Our deepest fear is not that we are inadequate.
Our deepest fear is that we are powerful beyond measure.
It is our light, not our darkness that most frightens us.
We ask ourselves, Who am I to be brilliant,
gorgeous, talented, fabulous?
Actually, who are you not to be?
You are a child of God.
Your playing small does not serve the world.
There is nothing enlightened about shrinking
so that other people won’t feel insecure around you.
We are all meant to shine, as children do.
We were born to make manifest the glory of God that is within us.
It is not just in some of us; it is in everyone.
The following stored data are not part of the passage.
-- ==== Sys2Proof/Machine/DriverSpi.lean ====
section
/-! DEFINITION. The host procedures of the SPI-v2 controller (44_spi_v2.md part 2, R281 to R287) and of the SPI-dual controller
(45_spi_dual.md part 2, R305 to R312). -/

namespace Sys2Proof.Machine

/-! ## SPI-v2 -/

/-- `ctlw(cs, rw, valid, n, quad)` (44_spi_v2.md part 2). -/
def ctlw (c : Config) (cs rw valid : Bool) (n : Nat) (quad : Bool) : Spi2Ctl where
  cs := cs
  rw := rw
  valid := valid
  cntM1 := if valid then BitVec.ofNat 2 (n - 1) else 0
  quad := quad
  dev := c.spi2Device

/-- `do SPI2.WCTRL(ctlw(...))`. -/
def spi2Op (c : Config) (cs rw valid : Bool) (n : Nat) (quad : Bool) : Micro :=
  .op (.spi2Wctrl (ctlw c cs rw valid n quad))

/-- `handle_pre_burst_flags` (R283). -/
def spi2PreFlags (s : State) : Except Fault State :=
  let f := s.cfg.flagBits
  withBurst .spi2 s fun u =>
    .ok (if foreignSet s.host.drv.hdr.flags [f.csAssert, f.csDeassert, f.quadMode] then s.setStatus .invalidArgument
      else if s.host.drv.hdr.flags.getLsbD f.csAssert then
        s.push [spi2Op s.cfg true false false 1 (flagSet u f.quadMode)]
      else s)

/-- `handle_post_burst_flags` (R283). -/
def spi2PostFlags (s : State) : Except Fault State :=
  let f := s.cfg.flagBits
  withBurst .spi2 s fun u =>
    .ok (if s.host.drv.hdr.flags.getLsbD f.csDeassert then
        s.push [spi2Op s.cfg false false false 1 (flagSet u f.quadMode)]
      else s)

/-- The data register of `n` payload bytes from position `pos` (R281). -/
def txWord (s : State) (pos n : Nat) : RegVal :=
  (List.range n).foldl (fun v i => v ||| byteInto (s.payloadByte (pos + i)) i) 0

/-- `write_shot` (R281). -/
def spi2WriteShot (k : Nat) (s : State) : Except Fault State :=
  withBurst .spi2 s fun u =>
    let r := s.writeShotAt k
    .ok (s.push [.op (.spi2Wdata (txWord s r.1 r.2)),
      spi2Op s.cfg true false true r.2 (flagSet u s.cfg.flagBits.quadMode)])

/-- `request_read` (R284). -/
def spi2RequestRead (k : Nat) (s : State) : Except Fault State :=
  withBurst .spi2 s fun u =>
    .ok (s.push [spi2Op s.cfg true true true (s.readShotAt k).2 (flagSet u s.cfg.flagBits.quadMode)])

/-- The unbounded poll for a read entry, then the entry (R282, R287). -/
def spi2Fetch : List Micro := pollOps .spi2Rctrl 16 true false ++ [.op .spi2Rdata]

/-- `read_shot` (R282). -/
def spi2ReadShot (k : Nat) (s : State) : Except Fault State :=
  let r := s.readShotAt k
  .ok (s.push (spi2Fetch ++ [.run (.spi2Store r.1 r.2)]))

/-- Bytes `i` to `i + n - 1` of the entry go to the destination (R282). -/
def storeBytes (v : RegVal) (pos : Nat) : (n i : Nat) → State → State
  | 0, _, s => s
  | n + 1, i, s => storeBytes v pos n (i + 1) (s.store (pos + i) (BitVec.setWidth 16 (byteAt v i)))

/-- `dest[i] <- e[8i+7:8i]` (R282). -/
def runSpi2Store (pos n : Nat) (s : State) : Except Fault State := .ok (storeBytes s.host.last pos n 0 s)

/-- `cleanup` (R285). -/
def spi2Cleanup (s : State) : Except Fault State := .ok (s.push [spi2Op s.cfg false false false 1 false])

/-- `spi2_dummy_read` (R287). -/
def runSpi2DummyRead (s : State) : Except Fault State :=
  .ok (s.push (spi2Op s.cfg false true true 1 false :: (spi2Fetch ++ [.run .spi2DummyDone])))

/-- `S.dummy_done <- 1` (R287). -/
def runSpi2DummyDone (s : State) : Except Fault State := .ok { s with spi2 := { s.spi2 with dummyDone := true } }

/-! ## SPI-dual -/

/-- `do SPID.WCTRL(ctl(sck, cs, dout, oe))` with `cs` as the host caches it (45_spi_dual.md part 2). -/
def spidOp (s : State) (sck : Bool) (dout oe : BitVec 4) : Micro :=
  .op (.spidWctrl ⟨sck, s.host.chipSelected, dout, oe⟩)

/-- One bit of a chip write (R305): data with clock low, raise, hold, lower. -/
def chipWriteBit (s : State) (b : Bool) : List Micro :=
  let d : BitVec 4 := if b then 1 else 0
  [spidOp s false d 1, spidOp s true d 1, spidOp s true d 1, spidOp s false d 1]

/-- Chip write of one byte, most significant bit first (R305). -/
def chipWriteByte (s : State) (x : Byte) : List Micro :=
  ((List.range 8).map fun j => chipWriteBit s (x.getLsbD (7 - j))).flatten

/-- One bit of a chip read (R306): D1 is sampled while the clock is high. -/
def chipReadBit (s : State) : List Micro :=
  [spidOp s false 0 1, spidOp s true 0 1, spidOp s true 0 1, .op .spidRin, .run .spidSampleBit, spidOp s false 0 1]

/-- Chip read of one byte into the destination (R306). -/
def chipReadByte (s : State) (pos : Nat) : List Micro :=
  (List.replicate 8 (chipReadBit s)).flatten ++ [.run (.spidStoreByte pos)]

/-- The lines of clock `k` of a data write (R307): `x0` on D1:D0, `x1` on D3:D2, the higher bit of a pair on the higher line. -/
def pairLines (x0 x1 : Byte) (k : Nat) : BitVec 4 :=
  (x0.extractLsb' (6 - 2 * k) 2).setWidth 4 ||| ((x1.extractLsb' (6 - 2 * k) 2).setWidth 4) <<< 2

/-- Data write of two bytes (R307). -/
def dataWritePair (s : State) (x0 x1 : Byte) : List Micro :=
  ((List.range 4).map fun k => [spidOp s false (pairLines x0 x1 k) 0xF, spidOp s true (pairLines x0 x1 k) 0xF]).flatten

/-- Data read of two bytes into the destination (R308). -/
def dataReadPair (s : State) (pos : Nat) : List Micro :=
  (List.replicate 4 [spidOp s false 0 0, spidOp s true 0 0, .op .spidRin, .run .spidSamplePair]).flatten ++
    [.run (.spidStorePair pos)]

/-- `x[i] <- (do SPID.RIN)[1]`, most significant bit first (R306). -/
def runSpidSampleBit (s : State) : Except Fault State :=
  .ok (s.setDrv { s.host.drv with
    acc0 := (s.host.drv.acc0 <<< 1) ||| (s.host.last.extractLsb' 1 1).setWidth 8 })

/-- The byte of a chip read (R306). -/
def runSpidStoreByte (pos : Nat) (s : State) : Except Fault State := .ok (s.store pos (s.host.drv.acc0.setWidth 16))

/-- Two bits of each byte of a data read, most significant pair first (R308). -/
def runSpidSamplePair (s : State) : Except Fault State :=
  .ok (s.setDrv { s.host.drv with
    acc0 := (s.host.drv.acc0 <<< 2) ||| (s.host.last.extractLsb' 0 2).setWidth 8
    acc1 := (s.host.drv.acc1 <<< 2) ||| (s.host.last.extractLsb' 2 2).setWidth 8 })

/-- The two bytes of a data read (R308). -/
def runSpidStorePair (pos : Nat) (s : State) : Except Fault State :=
  .ok ((s.store pos (s.host.drv.acc0.setWidth 16)).store (pos + 1) (s.host.drv.acc1.setWidth 16))

/-- `set_cs(on)` (R309): every repeat is issued; nothing when the cache says so already. -/
def runSpidSetCs (on : Bool) (s : State) : Except Fault State :=
  .ok (if on = s.host.chipSelected then s
    else s.push (List.replicate Config.spidFselRepeat (.op (.spidWfsel (if on then s.cfg.spidFselValue else 0))) ++
      (List.replicate Config.spidCtrlRepeat (.op (.spidWctrl ⟨false, on, 0, 1⟩)) ++ [.run (.spidCsDone on)])))

/-- `H.spid.chip_selected <- on` (R309). -/
def runSpidCsDone (on : Bool) (s : State) : Except Fault State :=
  .ok { s with host := { s.host with chipSelected := on } }

/-- `spid_check(hdr)` (R310). -/
def spidFlagsOk (c : Config) (hdr : BurstHeader) (u : BurstState) : Bool :=
  let f := c.flagBits
  !foreignSet hdr.flags [f.csAssert, f.csDeassert, f.quadMode, f.dataAccess] &&
  (flagSet u f.quadMode == flagSet u f.dataAccess) &&
  !((decide (kindOf hdr.type = some .read) || decide (kindOf hdr.type = some .write)) &&
    flagSet u f.dataAccess && hdr.length.getLsbD 0)

/-- Go on with `f` where `spid_check` passes (R310, R311). -/
def withSpidCheck (s : State) (f : BurstState → Except Fault State) : Except Fault State :=
  withBurst .spid s fun u =>
    if spidFlagsOk s.cfg s.host.drv.hdr u then f u else .ok (s.setStatus .invalidArgument)

/-- `handle_pre_burst_flags` (R311). -/
def spidPreFlags (s : State) : Except Fault State :=
  withSpidCheck s fun _ =>
    .ok (if s.host.drv.hdr.flags.getLsbD s.cfg.flagBits.csAssert then s.push [.run (.spidSetCs true)] else s)

/-- `handle_post_burst_flags` (R311). -/
def spidPostFlags (s : State) : Except Fault State :=
  .ok (if s.host.drv.hdr.flags.getLsbD s.cfg.flagBits.csDeassert then s.push [.run (.spidSetCs false)] else s)

/-- `write_shot` (R311). -/
def spidWriteShot (k : Nat) (s : State) : Except Fault State :=
  withSpidCheck s fun u =>
    let r := s.writeShotAt k
    .ok (s.push (if flagSet u s.cfg.flagBits.dataAccess then
        ((List.range (r.2 / 2)).map fun j =>
          dataWritePair s (s.payloadByte (r.1 + 2 * j)) (s.payloadByte (r.1 + 2 * j + 1))).flatten
      else ((List.range r.2).map fun j => chipWriteByte s (s.payloadByte (r.1 + j))).flatten))

/-- `read_shot` (R311). -/
def spidReadShot (k : Nat) (s : State) : Except Fault State :=
  withSpidCheck s fun u =>
    let r := s.readShotAt k
    .ok (s.push (if flagSet u s.cfg.flagBits.dataAccess then
        ((List.range (r.2 / 2)).map fun j => dataReadPair s (r.1 + 2 * j)).flatten
      else ((List.range r.2).map fun j => chipReadByte s (r.1 + j)).flatten))

/-- `cleanup` (R312). -/
def spidCleanup (s : State) : Except Fault State := .ok (s.push [.run (.spidSetCs false)])

end Sys2Proof.Machine
end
And as we let our own light shine, we unconsciously
give other people permission to do the same.
As we are liberated from our own fear,
our presence automatically liberates others.[3]

Unwed mothers, undocumented immigrants, homosexuals, prisoners on death row, sweat shop workers.  I’m sure you could add to the list of people to “revile.”  Take a closer look, inward, at the places in you that have been ignored, feared, shunned.  It really is these very qualities that God dreams of unleashing, of birthing.  But we have to go into the darkness to bring them into the light.

For those of us in the northern hemisphere, Advent is a season of darkness.  The days grow shorter.  Sure, there are still twenty-four hours in each of them, yet the hours of the sun’s gaze are fewer and fewer.  We wait longer for sunrise and watch it set earlier every evening.  It is the season of death, dormancy and waiting.  It is a liminal space in which we light candles to remind us of the luminosity to come.

Descent into darkness is necessary to all life, to transformation and to fresh, new revelations of God.  Even in darkness, something is forming.  We recite the promise of Messiah’s coming, remembering the months of gestation preceding Jesus’ birth.  We declare, “This is our God—the One who scatters the proud, puts down the mighty, exalts the lowly, fills the hungry, sends the rich away empty, creates beauty and brilliance within our womb, mothers the world with fierce and tender love.” 

What yet unborn soul-gift in you is waiting to bless the world?  And what would it take to nurture it into fullness?  How terrifying and empowering would it be to really see the dignity of yourself and everyone else: that all are blessed?



[1] Richard Rohr. Radical Grace: Daily Meditations. St. Anthony Messenger, 1995. From Day 3, p. 5.

[2]Clarissa Pinkola Estes.  The Dangerous Old Woman: Myths and Stories of the Wise Woman Archetype.  Sounds True, 2010.

[3]Marianne Williamson. A Return to Love: Reflections on the Principles of “A Course in Miracles.Harper Collins, 1992. From Chapter 7, Section 3.